◆ **Material shown**
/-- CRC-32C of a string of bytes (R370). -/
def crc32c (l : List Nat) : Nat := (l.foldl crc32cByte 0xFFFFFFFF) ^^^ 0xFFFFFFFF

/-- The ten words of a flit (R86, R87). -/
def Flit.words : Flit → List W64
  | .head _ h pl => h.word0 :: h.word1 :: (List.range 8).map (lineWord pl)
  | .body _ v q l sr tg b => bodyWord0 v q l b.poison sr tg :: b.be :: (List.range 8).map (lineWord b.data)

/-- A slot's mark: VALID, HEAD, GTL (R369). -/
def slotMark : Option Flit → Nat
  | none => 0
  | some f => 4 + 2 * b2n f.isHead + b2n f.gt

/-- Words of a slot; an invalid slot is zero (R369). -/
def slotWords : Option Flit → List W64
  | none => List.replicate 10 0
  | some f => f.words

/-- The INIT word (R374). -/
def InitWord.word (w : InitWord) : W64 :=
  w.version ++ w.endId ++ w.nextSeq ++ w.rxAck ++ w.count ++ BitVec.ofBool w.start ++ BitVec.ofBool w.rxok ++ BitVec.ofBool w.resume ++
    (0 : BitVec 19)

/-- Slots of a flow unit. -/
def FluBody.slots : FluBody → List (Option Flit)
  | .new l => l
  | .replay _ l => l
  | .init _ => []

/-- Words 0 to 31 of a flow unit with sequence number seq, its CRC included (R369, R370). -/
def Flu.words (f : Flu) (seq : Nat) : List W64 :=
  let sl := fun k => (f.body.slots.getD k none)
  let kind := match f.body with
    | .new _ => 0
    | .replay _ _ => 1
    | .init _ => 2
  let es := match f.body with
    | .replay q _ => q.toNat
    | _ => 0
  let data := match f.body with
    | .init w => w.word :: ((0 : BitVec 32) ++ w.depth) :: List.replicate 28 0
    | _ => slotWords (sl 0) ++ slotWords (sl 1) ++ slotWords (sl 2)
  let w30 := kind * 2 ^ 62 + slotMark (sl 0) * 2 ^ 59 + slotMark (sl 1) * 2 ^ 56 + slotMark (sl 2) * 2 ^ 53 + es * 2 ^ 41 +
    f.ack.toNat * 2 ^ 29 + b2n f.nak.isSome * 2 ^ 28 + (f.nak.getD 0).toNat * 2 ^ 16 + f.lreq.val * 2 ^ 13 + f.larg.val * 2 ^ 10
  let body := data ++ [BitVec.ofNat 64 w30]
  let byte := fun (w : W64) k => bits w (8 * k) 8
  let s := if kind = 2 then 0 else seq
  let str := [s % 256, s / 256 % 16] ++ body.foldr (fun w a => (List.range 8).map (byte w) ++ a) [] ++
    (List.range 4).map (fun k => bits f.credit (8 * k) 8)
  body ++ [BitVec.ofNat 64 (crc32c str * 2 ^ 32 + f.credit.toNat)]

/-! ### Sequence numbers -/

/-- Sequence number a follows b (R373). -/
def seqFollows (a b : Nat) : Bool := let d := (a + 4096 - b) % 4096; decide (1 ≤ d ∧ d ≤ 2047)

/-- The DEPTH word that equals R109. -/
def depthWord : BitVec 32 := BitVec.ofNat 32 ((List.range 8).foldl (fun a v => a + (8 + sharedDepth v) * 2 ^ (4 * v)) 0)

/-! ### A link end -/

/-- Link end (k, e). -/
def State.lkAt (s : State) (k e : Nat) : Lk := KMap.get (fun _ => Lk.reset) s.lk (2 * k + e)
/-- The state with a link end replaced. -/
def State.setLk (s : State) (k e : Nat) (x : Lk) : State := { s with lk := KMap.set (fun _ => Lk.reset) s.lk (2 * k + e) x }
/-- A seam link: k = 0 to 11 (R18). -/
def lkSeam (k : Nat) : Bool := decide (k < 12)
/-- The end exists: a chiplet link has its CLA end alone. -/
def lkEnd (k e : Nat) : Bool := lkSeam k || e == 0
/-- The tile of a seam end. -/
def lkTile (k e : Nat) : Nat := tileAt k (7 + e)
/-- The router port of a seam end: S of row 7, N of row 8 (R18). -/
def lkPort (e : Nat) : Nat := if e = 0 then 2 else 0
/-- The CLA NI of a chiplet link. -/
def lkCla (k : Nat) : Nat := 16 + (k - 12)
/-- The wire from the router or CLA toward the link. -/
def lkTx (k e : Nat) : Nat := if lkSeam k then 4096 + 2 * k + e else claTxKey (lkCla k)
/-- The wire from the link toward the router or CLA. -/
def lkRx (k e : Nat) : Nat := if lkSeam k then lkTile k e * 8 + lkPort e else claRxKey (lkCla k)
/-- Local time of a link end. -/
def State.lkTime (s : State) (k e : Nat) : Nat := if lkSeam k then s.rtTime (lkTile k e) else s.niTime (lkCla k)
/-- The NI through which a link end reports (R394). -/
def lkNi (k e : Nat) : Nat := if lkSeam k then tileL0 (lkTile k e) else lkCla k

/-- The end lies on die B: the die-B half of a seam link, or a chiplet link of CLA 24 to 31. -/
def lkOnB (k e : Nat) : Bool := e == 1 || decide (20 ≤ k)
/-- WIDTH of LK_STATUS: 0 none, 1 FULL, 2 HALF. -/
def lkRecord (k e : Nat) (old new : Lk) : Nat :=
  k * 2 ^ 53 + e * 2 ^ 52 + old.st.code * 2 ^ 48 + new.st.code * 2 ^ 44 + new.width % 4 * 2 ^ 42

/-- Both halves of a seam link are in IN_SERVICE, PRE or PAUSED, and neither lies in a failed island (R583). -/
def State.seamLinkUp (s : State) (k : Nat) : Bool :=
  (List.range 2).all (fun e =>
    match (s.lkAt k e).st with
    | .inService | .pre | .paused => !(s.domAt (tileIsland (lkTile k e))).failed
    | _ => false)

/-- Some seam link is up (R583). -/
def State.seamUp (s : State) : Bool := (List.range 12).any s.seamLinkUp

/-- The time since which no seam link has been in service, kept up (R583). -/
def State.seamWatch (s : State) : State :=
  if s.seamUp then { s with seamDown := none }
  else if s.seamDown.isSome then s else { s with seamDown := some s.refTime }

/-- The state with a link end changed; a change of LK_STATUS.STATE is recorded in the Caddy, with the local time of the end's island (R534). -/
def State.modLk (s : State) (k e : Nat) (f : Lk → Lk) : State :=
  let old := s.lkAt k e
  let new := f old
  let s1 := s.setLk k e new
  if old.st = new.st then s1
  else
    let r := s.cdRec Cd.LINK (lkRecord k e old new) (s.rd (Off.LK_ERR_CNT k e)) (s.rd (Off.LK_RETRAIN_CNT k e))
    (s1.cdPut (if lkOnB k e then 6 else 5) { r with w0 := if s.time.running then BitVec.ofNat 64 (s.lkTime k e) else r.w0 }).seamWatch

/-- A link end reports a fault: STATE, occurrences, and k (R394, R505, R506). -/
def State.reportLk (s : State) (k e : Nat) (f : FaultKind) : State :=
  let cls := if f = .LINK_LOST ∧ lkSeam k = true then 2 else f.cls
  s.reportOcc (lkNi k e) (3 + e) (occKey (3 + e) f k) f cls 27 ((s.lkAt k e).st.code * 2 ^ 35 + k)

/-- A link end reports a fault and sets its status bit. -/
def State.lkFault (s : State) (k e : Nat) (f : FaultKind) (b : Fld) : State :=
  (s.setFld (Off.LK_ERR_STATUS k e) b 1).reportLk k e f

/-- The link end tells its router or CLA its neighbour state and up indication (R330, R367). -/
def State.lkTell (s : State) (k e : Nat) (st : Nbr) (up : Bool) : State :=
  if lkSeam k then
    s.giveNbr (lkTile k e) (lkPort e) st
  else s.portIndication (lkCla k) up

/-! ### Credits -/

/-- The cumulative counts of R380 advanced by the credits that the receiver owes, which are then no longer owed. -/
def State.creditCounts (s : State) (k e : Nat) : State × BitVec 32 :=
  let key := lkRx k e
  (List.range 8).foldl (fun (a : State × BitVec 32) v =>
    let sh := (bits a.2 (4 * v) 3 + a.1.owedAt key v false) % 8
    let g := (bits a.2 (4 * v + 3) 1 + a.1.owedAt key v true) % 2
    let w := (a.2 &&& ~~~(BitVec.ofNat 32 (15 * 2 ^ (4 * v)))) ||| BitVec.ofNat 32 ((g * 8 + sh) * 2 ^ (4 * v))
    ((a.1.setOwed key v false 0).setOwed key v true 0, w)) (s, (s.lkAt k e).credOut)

* * *

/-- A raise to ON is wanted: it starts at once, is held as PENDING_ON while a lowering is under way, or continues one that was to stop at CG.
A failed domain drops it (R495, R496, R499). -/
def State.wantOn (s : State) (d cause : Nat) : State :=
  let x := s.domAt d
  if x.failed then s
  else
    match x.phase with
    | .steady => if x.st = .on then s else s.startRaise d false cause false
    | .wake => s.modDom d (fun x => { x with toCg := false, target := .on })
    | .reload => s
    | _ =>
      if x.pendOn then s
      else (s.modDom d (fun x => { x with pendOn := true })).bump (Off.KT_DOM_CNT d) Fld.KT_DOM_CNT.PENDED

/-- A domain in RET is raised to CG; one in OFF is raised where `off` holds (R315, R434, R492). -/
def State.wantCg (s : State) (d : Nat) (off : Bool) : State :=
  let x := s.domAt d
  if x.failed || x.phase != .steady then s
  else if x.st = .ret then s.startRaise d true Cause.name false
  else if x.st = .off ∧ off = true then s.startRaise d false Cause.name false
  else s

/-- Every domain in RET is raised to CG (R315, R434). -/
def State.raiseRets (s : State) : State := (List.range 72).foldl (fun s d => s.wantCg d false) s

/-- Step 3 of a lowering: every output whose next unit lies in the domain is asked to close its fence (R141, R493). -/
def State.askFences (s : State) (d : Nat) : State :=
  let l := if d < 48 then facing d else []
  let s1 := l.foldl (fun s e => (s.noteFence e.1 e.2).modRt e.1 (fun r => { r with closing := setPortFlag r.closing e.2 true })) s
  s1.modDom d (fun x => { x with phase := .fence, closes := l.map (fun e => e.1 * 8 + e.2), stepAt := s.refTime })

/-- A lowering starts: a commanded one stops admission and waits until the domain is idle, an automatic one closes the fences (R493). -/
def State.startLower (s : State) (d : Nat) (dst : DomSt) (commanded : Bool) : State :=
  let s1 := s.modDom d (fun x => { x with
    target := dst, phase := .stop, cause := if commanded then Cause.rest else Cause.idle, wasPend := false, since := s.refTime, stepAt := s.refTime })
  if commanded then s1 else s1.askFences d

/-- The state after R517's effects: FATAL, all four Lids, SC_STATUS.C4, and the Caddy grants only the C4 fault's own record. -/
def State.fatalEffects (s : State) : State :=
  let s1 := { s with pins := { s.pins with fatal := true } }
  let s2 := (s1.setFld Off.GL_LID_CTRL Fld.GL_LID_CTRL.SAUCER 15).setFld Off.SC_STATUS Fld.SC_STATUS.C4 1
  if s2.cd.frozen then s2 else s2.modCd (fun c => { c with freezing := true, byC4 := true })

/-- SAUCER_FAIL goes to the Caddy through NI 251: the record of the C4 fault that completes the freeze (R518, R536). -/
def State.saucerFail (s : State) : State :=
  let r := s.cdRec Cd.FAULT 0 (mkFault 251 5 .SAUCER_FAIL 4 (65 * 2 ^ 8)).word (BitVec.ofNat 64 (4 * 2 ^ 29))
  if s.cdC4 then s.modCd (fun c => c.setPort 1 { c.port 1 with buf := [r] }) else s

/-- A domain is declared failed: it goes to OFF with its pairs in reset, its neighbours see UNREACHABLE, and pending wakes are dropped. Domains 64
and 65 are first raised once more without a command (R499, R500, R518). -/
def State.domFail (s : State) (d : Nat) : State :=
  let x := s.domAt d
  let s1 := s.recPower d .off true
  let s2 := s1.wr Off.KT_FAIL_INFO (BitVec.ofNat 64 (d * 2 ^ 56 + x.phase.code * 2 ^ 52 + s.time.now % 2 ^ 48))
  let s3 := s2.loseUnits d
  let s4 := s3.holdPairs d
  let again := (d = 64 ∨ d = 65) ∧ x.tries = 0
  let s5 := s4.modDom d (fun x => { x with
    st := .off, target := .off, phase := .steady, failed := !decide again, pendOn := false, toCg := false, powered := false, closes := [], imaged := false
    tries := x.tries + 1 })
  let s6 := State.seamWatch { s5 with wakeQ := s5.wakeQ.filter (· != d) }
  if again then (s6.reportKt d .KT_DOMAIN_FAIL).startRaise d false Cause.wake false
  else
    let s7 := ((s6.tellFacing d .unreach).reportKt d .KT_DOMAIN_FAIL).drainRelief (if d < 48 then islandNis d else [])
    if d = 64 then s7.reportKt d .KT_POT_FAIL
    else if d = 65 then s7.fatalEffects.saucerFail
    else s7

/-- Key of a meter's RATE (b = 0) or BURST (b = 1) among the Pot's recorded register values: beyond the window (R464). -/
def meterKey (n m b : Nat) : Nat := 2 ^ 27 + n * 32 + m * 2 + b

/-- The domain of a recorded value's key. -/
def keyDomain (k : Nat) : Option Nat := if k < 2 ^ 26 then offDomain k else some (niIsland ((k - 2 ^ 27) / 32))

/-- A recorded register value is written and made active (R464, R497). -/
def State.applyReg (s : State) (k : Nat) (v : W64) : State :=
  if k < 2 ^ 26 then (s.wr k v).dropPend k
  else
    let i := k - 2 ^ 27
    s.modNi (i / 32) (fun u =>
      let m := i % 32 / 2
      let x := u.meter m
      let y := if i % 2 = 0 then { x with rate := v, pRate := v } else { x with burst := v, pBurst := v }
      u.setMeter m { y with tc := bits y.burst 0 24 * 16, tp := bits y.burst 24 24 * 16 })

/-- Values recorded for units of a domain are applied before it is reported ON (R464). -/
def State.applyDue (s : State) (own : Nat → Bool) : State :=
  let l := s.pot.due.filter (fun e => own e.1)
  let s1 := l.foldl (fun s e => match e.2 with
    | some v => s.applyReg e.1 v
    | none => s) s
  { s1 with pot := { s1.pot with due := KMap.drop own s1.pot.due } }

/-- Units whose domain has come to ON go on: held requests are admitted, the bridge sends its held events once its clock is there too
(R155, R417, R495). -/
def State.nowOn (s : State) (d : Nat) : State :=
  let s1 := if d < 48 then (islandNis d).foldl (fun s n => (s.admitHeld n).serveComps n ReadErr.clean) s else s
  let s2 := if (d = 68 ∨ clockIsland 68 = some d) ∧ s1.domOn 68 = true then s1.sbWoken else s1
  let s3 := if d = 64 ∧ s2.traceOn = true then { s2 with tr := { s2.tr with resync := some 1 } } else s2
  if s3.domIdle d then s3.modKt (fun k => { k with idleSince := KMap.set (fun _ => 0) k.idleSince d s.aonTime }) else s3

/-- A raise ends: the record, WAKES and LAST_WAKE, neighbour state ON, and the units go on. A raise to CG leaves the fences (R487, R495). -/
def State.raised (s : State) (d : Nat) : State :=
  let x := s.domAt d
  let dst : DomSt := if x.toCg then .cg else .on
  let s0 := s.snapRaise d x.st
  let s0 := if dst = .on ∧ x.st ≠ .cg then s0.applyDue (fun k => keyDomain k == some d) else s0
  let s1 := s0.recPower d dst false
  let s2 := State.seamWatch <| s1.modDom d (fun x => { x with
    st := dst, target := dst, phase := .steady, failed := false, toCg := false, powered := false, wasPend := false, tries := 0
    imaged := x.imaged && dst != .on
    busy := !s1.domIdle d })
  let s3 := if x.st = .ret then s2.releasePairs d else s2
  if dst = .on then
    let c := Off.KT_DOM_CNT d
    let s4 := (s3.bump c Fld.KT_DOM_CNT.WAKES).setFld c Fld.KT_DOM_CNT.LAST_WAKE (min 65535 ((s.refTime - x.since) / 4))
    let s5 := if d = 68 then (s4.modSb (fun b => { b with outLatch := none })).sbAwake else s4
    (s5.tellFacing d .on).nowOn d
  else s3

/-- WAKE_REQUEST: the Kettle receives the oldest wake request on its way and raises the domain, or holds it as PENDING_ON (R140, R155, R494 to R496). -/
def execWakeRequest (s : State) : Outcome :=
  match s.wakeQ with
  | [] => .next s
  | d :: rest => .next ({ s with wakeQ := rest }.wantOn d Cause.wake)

==

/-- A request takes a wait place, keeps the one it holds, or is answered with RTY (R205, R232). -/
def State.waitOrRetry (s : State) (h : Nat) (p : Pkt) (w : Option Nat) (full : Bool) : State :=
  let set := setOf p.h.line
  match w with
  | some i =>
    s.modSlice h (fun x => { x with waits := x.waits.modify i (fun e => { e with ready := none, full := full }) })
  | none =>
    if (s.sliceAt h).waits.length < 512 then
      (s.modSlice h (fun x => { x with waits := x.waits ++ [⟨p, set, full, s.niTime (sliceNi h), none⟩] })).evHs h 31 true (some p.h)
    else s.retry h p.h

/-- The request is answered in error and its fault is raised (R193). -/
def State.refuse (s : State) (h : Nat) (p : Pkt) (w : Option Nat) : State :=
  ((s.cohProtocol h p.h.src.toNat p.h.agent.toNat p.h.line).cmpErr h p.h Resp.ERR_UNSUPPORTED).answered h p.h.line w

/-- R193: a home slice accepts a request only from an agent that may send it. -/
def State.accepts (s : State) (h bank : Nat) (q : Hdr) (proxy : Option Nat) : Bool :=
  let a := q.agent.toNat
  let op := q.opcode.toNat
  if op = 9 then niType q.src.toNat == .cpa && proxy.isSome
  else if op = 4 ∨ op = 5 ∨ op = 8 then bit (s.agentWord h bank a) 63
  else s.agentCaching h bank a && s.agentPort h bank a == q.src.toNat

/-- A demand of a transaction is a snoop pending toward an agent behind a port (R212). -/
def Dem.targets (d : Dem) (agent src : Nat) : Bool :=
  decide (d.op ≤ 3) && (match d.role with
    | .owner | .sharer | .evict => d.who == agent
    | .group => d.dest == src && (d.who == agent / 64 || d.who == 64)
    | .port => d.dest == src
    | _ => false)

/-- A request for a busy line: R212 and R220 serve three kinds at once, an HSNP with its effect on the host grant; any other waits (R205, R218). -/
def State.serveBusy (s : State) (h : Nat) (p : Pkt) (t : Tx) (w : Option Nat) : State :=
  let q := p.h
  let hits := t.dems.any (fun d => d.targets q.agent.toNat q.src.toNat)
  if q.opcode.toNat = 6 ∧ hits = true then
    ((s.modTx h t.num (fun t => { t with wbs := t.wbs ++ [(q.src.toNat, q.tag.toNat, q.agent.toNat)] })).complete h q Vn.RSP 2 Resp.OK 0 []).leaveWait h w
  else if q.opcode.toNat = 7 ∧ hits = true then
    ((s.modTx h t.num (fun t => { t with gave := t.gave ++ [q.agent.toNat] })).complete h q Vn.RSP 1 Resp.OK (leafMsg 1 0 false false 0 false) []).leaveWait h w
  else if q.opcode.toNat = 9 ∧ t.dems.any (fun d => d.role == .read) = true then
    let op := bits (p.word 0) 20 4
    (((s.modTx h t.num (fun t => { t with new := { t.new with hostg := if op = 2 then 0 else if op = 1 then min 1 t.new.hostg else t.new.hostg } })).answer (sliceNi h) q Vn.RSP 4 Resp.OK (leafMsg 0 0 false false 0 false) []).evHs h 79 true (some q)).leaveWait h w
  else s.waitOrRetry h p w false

◆ **What you need to do**
Output should match, line for line, the stretch of the material above from the line holding "def State.lkFault (s" through the line holding "longer owed. -/".

◆ **Written solution**
def State.lkFault (s : State) (k e : Nat) (f : FaultKind) (b : Fld) : State :=
  (s.setFld (Off.LK_ERR_STATUS k e) b 1).reportLk k e f

/-- The link end tells its router or CLA its neighbour state and up indication (R330, R367). -/
def State.lkTell (s : State) (k e : Nat) (st : Nbr) (up : Bool) : State :=
  if lkSeam k then
    s.giveNbr (lkTile k e) (lkPort e) st
  else s.portIndication (lkCla k) up

/-! ### Credits -/

/-- The cumulative counts of R380 advanced by the credits that the receiver owes, which are then no longer owed. -/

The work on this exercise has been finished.